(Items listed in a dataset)
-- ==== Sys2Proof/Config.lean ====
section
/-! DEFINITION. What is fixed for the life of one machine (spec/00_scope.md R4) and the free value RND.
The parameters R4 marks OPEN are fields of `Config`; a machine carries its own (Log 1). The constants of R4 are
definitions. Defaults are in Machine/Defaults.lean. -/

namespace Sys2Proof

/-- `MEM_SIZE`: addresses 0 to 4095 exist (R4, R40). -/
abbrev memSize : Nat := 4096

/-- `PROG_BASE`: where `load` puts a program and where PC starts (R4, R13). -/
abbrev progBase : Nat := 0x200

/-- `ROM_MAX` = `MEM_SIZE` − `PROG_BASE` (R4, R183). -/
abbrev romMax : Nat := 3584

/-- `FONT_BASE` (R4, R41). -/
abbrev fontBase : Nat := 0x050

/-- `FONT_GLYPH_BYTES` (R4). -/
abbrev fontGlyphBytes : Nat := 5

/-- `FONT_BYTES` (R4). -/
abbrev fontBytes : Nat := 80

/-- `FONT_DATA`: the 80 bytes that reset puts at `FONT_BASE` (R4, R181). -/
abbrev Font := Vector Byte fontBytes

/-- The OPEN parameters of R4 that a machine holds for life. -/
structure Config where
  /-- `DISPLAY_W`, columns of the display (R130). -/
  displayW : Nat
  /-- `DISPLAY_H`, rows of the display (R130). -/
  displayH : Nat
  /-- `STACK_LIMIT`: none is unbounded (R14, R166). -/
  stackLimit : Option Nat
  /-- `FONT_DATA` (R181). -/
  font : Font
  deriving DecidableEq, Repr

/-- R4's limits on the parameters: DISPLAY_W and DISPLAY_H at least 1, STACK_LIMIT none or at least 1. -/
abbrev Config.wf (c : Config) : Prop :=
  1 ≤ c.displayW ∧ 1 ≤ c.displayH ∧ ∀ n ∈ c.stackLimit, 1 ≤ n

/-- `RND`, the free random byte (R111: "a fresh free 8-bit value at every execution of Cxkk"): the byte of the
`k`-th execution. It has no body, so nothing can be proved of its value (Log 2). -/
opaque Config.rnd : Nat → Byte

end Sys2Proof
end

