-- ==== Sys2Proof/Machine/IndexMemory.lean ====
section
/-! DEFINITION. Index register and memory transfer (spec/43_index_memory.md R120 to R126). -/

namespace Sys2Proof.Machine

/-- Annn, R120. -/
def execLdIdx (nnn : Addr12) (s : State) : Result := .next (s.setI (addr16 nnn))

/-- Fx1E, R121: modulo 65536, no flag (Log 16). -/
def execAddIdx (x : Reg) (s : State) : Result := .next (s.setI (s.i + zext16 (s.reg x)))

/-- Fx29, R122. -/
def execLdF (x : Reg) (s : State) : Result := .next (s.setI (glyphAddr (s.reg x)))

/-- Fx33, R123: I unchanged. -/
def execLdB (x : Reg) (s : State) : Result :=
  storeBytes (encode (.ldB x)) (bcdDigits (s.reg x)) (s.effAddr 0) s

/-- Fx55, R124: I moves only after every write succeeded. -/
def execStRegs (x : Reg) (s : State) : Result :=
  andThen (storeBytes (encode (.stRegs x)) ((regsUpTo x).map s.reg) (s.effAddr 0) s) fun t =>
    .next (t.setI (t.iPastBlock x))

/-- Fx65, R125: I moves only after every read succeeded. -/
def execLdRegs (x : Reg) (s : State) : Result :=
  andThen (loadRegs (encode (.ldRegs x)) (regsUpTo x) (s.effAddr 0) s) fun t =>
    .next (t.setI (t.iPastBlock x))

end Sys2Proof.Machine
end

...

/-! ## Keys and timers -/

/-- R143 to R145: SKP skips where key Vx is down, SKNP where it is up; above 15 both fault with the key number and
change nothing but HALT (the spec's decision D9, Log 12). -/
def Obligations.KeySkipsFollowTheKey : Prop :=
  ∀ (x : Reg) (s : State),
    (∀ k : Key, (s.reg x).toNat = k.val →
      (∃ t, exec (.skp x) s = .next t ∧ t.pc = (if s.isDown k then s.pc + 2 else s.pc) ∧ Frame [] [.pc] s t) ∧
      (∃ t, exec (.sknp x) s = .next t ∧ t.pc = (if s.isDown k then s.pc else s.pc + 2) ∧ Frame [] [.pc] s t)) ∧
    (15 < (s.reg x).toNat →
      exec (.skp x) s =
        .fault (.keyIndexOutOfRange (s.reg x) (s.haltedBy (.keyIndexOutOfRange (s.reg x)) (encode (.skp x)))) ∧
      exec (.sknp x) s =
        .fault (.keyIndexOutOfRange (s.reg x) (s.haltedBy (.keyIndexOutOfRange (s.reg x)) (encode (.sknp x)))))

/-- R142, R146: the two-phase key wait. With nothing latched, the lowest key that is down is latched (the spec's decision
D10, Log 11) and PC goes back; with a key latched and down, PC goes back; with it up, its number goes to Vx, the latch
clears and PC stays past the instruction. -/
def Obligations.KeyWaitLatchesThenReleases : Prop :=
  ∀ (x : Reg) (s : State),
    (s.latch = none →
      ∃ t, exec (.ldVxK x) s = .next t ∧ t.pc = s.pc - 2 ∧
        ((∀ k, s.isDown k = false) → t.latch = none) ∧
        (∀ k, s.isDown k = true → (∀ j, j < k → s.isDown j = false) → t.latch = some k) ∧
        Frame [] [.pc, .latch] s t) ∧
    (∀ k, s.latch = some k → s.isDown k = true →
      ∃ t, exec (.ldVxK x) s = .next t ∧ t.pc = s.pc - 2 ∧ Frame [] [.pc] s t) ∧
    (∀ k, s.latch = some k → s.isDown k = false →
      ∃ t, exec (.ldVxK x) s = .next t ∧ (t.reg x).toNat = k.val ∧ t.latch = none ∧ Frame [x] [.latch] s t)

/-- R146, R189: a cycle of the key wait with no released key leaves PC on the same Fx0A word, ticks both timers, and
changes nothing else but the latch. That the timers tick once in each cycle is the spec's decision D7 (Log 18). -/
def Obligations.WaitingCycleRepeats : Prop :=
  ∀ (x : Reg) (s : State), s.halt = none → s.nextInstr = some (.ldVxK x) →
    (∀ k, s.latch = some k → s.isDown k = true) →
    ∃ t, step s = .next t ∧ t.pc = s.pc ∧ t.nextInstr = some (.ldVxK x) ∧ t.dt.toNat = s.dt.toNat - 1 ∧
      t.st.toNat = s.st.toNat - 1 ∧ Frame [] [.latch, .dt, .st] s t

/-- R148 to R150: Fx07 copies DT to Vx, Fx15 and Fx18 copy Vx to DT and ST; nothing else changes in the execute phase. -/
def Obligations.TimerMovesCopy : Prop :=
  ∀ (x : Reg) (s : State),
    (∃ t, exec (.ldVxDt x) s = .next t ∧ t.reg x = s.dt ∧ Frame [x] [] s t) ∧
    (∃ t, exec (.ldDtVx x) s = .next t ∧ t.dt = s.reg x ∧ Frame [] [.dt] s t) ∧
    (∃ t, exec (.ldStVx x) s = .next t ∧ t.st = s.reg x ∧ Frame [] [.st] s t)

- The task -
Starting at the line above that contains "(R4, R181). -/", write out each line exactly until the line that contains "displayH : Nat" has been written, and stop there.

- Result for this task -
/-- `FONT_DATA`: the 80 bytes that reset puts at `FONT_BASE` (R4, R181). -/
abbrev Font := Vector Byte fontBytes

/-- The OPEN parameters of R4 that a machine holds for life. -/
structure Config where
  /-- `DISPLAY_W`, columns of the display (R130). -/
  displayW : Nat
  /-- `DISPLAY_H`, rows of the display (R130). -/
  displayH : Nat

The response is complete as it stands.